Partitioning the input tells you which situations to feed a function; partitioning the output tells you which kinds of answer to confirm it can produce. A function with a structured result needs both, because either partitioning alone can leave a whole category of behaviour untested.

White-Box Testing

The techniques so far are all forms of black-box testing: every test was derived from the specification, with the implementation treated as a box we cannot see into. Black-box tests check that a function does what it promises. Once an implementation exists, we can also open the box.

White-box testing takes this complementary view. We read the code and ask a different question: do our tests exercise what was written? Reading reveals the code's branches, and each branch is a place a fault can hide untested.
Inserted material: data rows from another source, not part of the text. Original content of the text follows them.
/-- The addressing mode of an instruction's row (R95). -/
def Instr.mode : Instr → Mode
  | .tax | .tay | .tsx | .txa | .txs | .tya | .rts | .rti | .pha | .pla | .php | .plp | .clc | .sec | .cli
  | .sei | .clv | .cld | .sed | .brk | .inx | .iny | .dex | .dey | .nop => .implied
  | .aslAcc | .rolAcc | .lsrAcc | .rorAcc => .accumulator
  | .ldaImm _ | .ldxImm _ | .ldyImm _ | .andImm _ | .oraImm _ | .eorImm _ | .cmpImm _ | .cpxImm _ | .cpyImm _
  | .adcImm _ | .sbcImm _ => .immediate
  | .ldaZp _ | .ldxZp _ | .ldyZp _ | .staZp _ | .stxZp _ | .styZp _ | .andZp _ | .oraZp _ | .eorZp _ | .bitZp _
  | .cmpZp _ | .cpxZp _ | .cpyZp _ | .adcZp _ | .sbcZp _ | .aslZp _ | .rolZp _ | .lsrZp _ | .rorZp _ | .incZp _
  | .decZp _ => .zeroPage
  | .bpl _ | .bmi _ | .bvc _ | .bvs _ | .bcc _ | .bcs _ | .bne _ | .beq _ => .relative
  | .ldaAbs _ | .ldxAbs _ | .ldyAbs _ | .staAbs _ | .stxAbs _ | .styAbs _ | .andAbs _ | .oraAbs _ | .eorAbs _
  | .bitAbs _ | .cmpAbs _ | .cpxAbs _ | .cpyAbs _ | .adcAbs _ | .sbcAbs _ | .jmpAbs _ | .jsr _ | .aslAbs _
  | .rolAbs _ | .lsrAbs _ | .rorAbs _ | .incAbs _ | .decAbs _ => .absolute
  | .jmpInd _ => .indirect
  | .oraZpX _ | .andZpX _ | .eorZpX _ | .adcZpX _ | .staZpX _ | .ldaZpX _ | .cmpZpX _ | .sbcZpX _ | .ldyZpX _
  | .styZpX _ | .aslZpX _ | .rolZpX _ | .lsrZpX _ | .rorZpX _ | .incZpX _ | .decZpX _ => .zeroPageX
  | .ldxZpY _ | .stxZpY _ => .zeroPageY
  | .oraAbsX _ | .andAbsX _ | .eorAbsX _ | .adcAbsX _ | .staAbsX _ | .ldaAbsX _ | .cmpAbsX _ | .sbcAbsX _
  | .ldyAbsX _ | .aslAbsX _ | .rolAbsX _ | .lsrAbsX _ | .rorAbsX _ | .incAbsX _ | .decAbsX _ => .absoluteX
  | .oraAbsY _ | .andAbsY _ | .eorAbsY _ | .adcAbsY _ | .staAbsY _ | .ldaAbsY _ | .cmpAbsY _ | .sbcAbsY _
  | .ldxAbsY _ => .absoluteY
  | .oraIndX _ | .andIndX _ | .eorIndX _ | .adcIndX _ | .staIndX _ | .ldaIndX _ | .cmpIndX _ | .sbcIndX _ => .indexedIndirectX
  | .oraIndY _ | .andIndY _ | .eorIndY _ | .adcIndY _ | .staIndY _ | .ldaIndY _ | .cmpIndY _ | .sbcIndY _ => .indirectIndexedY

/-- The opcode group of an instruction's row (R95 to R100). -/
def Instr.group : Instr → Group
  | .ldaImm _ | .ldaZp _ | .ldaAbs _ | .ldxImm _ | .ldxZp _ | .ldxAbs _ | .ldyImm _ | .ldyZp _ | .ldyAbs _
  | .staZp _ | .staAbs _ | .stxZp _ | .stxAbs _ | .styZp _ | .styAbs _ | .tax | .tay | .tsx | .txa | .txs
  | .tya | .andImm _ | .andZp _ | .andAbs _ | .oraImm _ | .oraZp _ | .oraAbs _ | .eorImm _ | .eorZp _
  | .eorAbs _ | .bitZp _ | .bitAbs _ | .cmpImm _ | .cmpZp _ | .cmpAbs _ | .cpxImm _ | .cpxZp _ | .cpxAbs _
  | .cpyImm _ | .cpyZp _ | .cpyAbs _ | .adcImm _ | .adcZp _ | .adcAbs _ | .sbcImm _ | .sbcZp _ | .sbcAbs _
  | .bpl _ | .bmi _ | .bvc _ | .bvs _ | .bcc _ | .bcs _ | .bne _ | .beq _ | .jmpAbs _ | .jmpInd _ | .jsr _
  | .rts | .rti | .pha | .pla | .php | .plp | .clc | .sec | .cli | .sei | .clv | .cld | .sed | .brk => .core
  | .aslAcc | .aslZp _ | .aslAbs _ | .rolAcc | .rolZp _ | .rolAbs _ | .lsrAcc | .lsrZp _ | .lsrAbs _ | .rorAcc
  | .rorZp _ | .rorAbs _ => .shift
  | .incZp _ | .incAbs _ | .decZp _ | .decAbs _ | .inx | .iny | .dex | .dey => .incdec
  | .nop => .nop
  | .oraIndX _ | .oraIndY _ | .oraZpX _ | .oraAbsY _ | .oraAbsX _ | .andIndX _ | .andIndY _ | .andZpX _
  | .andAbsY _ | .andAbsX _ | .eorIndX _ | .eorIndY _ | .eorZpX _ | .eorAbsY _ | .eorAbsX _ | .adcIndX _
  | .adcIndY _ | .adcZpX _ | .adcAbsY _ | .adcAbsX _ | .staIndX _ | .staIndY _ | .staZpX _ | .staAbsY _
  | .staAbsX _ | .ldaIndX _ | .ldaIndY _ | .ldaZpX _ | .ldaAbsY _ | .ldaAbsX _ | .cmpIndX _ | .cmpIndY _
  | .cmpZpX _ | .cmpAbsY _ | .cmpAbsX _ | .sbcIndX _ | .sbcIndY _ | .sbcZpX _ | .sbcAbsY _ | .sbcAbsX _
  | .ldxZpY _ | .ldxAbsY _ | .ldyZpX _ | .ldyAbsX _ | .stxZpY _ | .styZpX _ => .idx
  | .aslZpX _ | .aslAbsX _ | .rolZpX _ | .rolAbsX _ | .lsrZpX _ | .lsrAbsX _ | .rorZpX _ | .rorAbsX _ => .idxShift
  | .incZpX _ | .incAbsX _ | .decZpX _ | .decAbsX _ => .idxIncdec

/-- The opcode byte of an instruction (R95). -/
def Instr.opcode : Instr → Byte
  -- Load and store (41_load_store.md)
  | .ldaImm _ => 0xA9#8
  | .ldaZp _ => 0xA5#8
  | .ldaAbs _ => 0xAD#8
  | .ldaIndX _ => 0xA1#8
  | .ldaIndY _ => 0xB1#8
  | .ldaZpX _ => 0xB5#8
  | .ldaAbsY _ => 0xB9#8
  | .ldaAbsX _ => 0xBD#8
  | .ldxImm _ => 0xA2#8
  | .ldxZp _ => 0xA6#8
  | .ldxAbs _ => 0xAE#8
  | .ldxZpY _ => 0xB6#8
  | .ldxAbsY _ => 0xBE#8
  | .ldyImm _ => 0xA0#8
  | .ldyZp _ => 0xA4#8
  | .ldyAbs _ => 0xAC#8
  | .ldyZpX _ => 0xB4#8
  | .ldyAbsX _ => 0xBC#8
  | .staZp _ => 0x85#8
  | .staAbs _ => 0x8D#8
  | .staIndX _ => 0x81#8
  | .staIndY _ => 0x91#8
  | .staZpX _ => 0x95#8
  | .staAbsY _ => 0x99#8
  | .staAbsX _ => 0x9D#8
  | .stxZp _ => 0x86#8
  | .stxAbs _ => 0x8E#8
  | .stxZpY _ => 0x96#8
  | .styZp _ => 0x84#8
  | .styAbs _ => 0x8C#8
  | .styZpX _ => 0x94#8
  -- Transfer (42_transfer.md)
  | .tax => 0xAA#8
  | .tay => 0xA8#8
  | .tsx => 0xBA#8
  | .txa => 0x8A#8
  | .txs => 0x9A#8
  | .tya => 0x98#8
  -- Logic and BIT (43_logic.md)
  | .andImm _ => 0x29#8
  | .andZp _ => 0x25#8
  | .andAbs _ => 0x2D#8
  | .andIndX _ => 0x21#8
  | .andIndY _ => 0x31#8
  | .andZpX _ => 0x35#8
  | .andAbsY _ => 0x39#8
  | .andAbsX _ => 0x3D#8
  | .oraImm _ => 0x09#8
  | .oraZp _ => 0x05#8
  | .oraAbs _ => 0x0D#8
  | .oraIndX _ => 0x01#8
  | .oraIndY _ => 0x11#8
  | .oraZpX _ => 0x15#8
  | .oraAbsY _ => 0x19#8
  | .oraAbsX _ => 0x1D#8
  | .eorImm _ => 0x49#8
  | .eorZp _ => 0x45#8
  | .eorAbs _ => 0x4D#8
  | .eorIndX _ => 0x41#8
  | .eorIndY _ => 0x51#8
  | .eorZpX _ => 0x55#8
  | .eorAbsY _ => 0x59#8
  | .eorAbsX _ => 0x5D#8
  | .bitZp _ => 0x24#8
  | .bitAbs _ => 0x2C#8
  -- Compare and arithmetic (44_compare_arith.md)
  | .cmpImm _ => 0xC9#8
  | .cmpZp _ => 0xC5#8
  | .cmpAbs _ => 0xCD#8
  | .cmpIndX _ => 0xC1#8
  | .cmpIndY _ => 0xD1#8
  | .cmpZpX _ => 0xD5#8
  | .cmpAbsY _ => 0xD9#8
  | .cmpAbsX _ => 0xDD#8
  | .cpxImm _ => 0xE0#8
  | .cpxZp _ => 0xE4#8
  | .cpxAbs _ => 0xEC#8
  | .cpyImm _ => 0xC0#8
  | .cpyZp _ => 0xC4#8
  | .cpyAbs _ => 0xCC#8
  | .adcImm _ => 0x69#8
  | .adcZp _ => 0x65#8
  | .adcAbs _ => 0x6D#8
  | .adcIndX _ => 0x61#8
  | .adcIndY _ => 0x71#8
  | .adcZpX _ => 0x75#8
  | .adcAbsY _ => 0x79#8
  | .adcAbsX _ => 0x7D#8
  | .sbcImm _ => 0xE9#8
  | .sbcZp _ => 0xE5#8
  | .sbcAbs _ => 0xED#8
  | .sbcIndX _ => 0xE1#8
  | .sbcIndY _ => 0xF1#8
  | .sbcZpX _ => 0xF5#8
  | .sbcAbsY _ => 0xF9#8
  | .sbcAbsX _ => 0xFD#8
  -- Branches, jumps, subroutines, returns (45_control.md)
  | .bpl _ => 0x10#8
  | .bmi _ => 0x30#8
  | .bvc _ => 0x50#8
  | .bvs _ => 0x70#8
  | .bcc _ => 0x90#8
  | .bcs _ => 0xB0#8
  | .bne _ => 0xD0#8
  | .beq _ => 0xF0#8
  | .jmpAbs _ => 0x4C#8
  | .jmpInd _ => 0x6C#8
  | .jsr _ => 0x20#8
  | .rts => 0x60#8
  | .rti => 0x40#8
  -- Stack (46_stack.md)
  | .pha => 0x48#8
  | .pla => 0x68#8
  | .php => 0x08#8
  | .plp => 0x28#8
  -- Flags and BRK (47_flags_brk.md)
  | .clc => 0x18#8
  | .sec => 0x38#8
  | .cli => 0x58#8
  | .sei => 0x78#8
  | .clv => 0xB8#8
  | .cld => 0xD8#8
  | .sed => 0xF8#8
  | .brk => 0x00#8
  -- Group SHIFT (48_optional_groups.md)
  | .aslAcc => 0x0A#8
  | .aslZp _ => 0x06#8
  | .aslAbs _ => 0x0E#8
  | .aslZpX _ => 0x16#8
  | .aslAbsX _ => 0x1E#8
  | .lsrAcc => 0x4A#8
  | .lsrZp _ => 0x46#8
  | .lsrAbs _ => 0x4E#8
  | .lsrZpX _ => 0x56#8
  | .lsrAbsX _ => 0x5E#8
  | .rolAcc => 0x2A#8
  | .rolZp _ => 0x26#8
  | .rolAbs _ => 0x2E#8
  | .rolZpX _ => 0x36#8
  | .rolAbsX _ => 0x3E#8
  | .rorAcc => 0x6A#8
  | .rorZp _ => 0x66#8
  | .rorAbs _ => 0x6E#8
  | .rorZpX _ => 0x76#8
  | .rorAbsX _ => 0x7E#8
  -- Groups INCDEC and NOP (48_optional_groups.md)
  | .incZp _ => 0xE6#8
  | .incAbs _ => 0xEE#8
  | .incZpX _ => 0xF6#8
  | .incAbsX _ => 0xFE#8
  | .decZp _ => 0xC6#8
  | .decAbs _ => 0xCE#8
  | .decZpX _ => 0xD6#8
  | .decAbsX _ => 0xDE#8
  | .inx => 0xE8#8
  | .iny => 0xC8#8
  | .dex => 0xCA#8
  | .dey => 0x88#8
  | .nop => 0xEA#8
The decisions in playableTitles all live in its helper, canPlay, so that is where we look:

typescript
function canPlay(viewer: Viewer, title: Title): boolean {
    if (title.published === false) {
        return false;            // branch 1: not live yet
    }
    if (title.regions.includes(viewer.region) === false) {
        return false;            // branch 2: not licensed in region
    }
    if (title.tier === "premium") {
        if (viewer.plan === "premium") {
            return true;         // branch 3: premium title, premium viewer
        }
        return false;            // branch 4: premium title, free viewer
    }
    return true;                 // branch 5: free title, allowed
}

Each branch needs a (viewer, title) pair that reaches it:

typescript
const free: Viewer = { id: "v1", plan: "free", region: "CA" };
const premium: Viewer = { id: "v2", plan: "premium", region: "CA" };

expect(canPlay(free, { id: "x", published: false, tier: "free", regions: ["CA"] })).to.be.false;     // branch 1
expect(canPlay(free, { id: "x", published: true, tier: "free", regions: ["US"] })).to.be.false;      // branch 2
expect(canPlay(premium, { id: "x", published: true, tier: "premium", regions: ["CA"] })).to.be.true; // branch 3
expect(canPlay(free, { id: "x", published: true, tier: "premium", regions: ["CA"] })).to.be.false;   // branch 4
expect(canPlay(free, { id: "x", published: true, tier: "free", regions: ["CA"] })).to.be.true;       // branch 5

With those five cases every branch runs at least once, so no part of canPlay executes only when no test is watching.

Code Coverage

Code coverage makes the white-box question measurable: how much of the code does the suite execute? The most practical form is branch coverage, the fraction of branches run by at least one test. The five cases above execute all five branches of canPlay, for 100% branch coverage. Drop the two premium-title cases and coverage falls to three of five branches, with a report pointing at the exact lines no test reaches. That is what coverage is for: it finds the parts of your code the suite silently ignores.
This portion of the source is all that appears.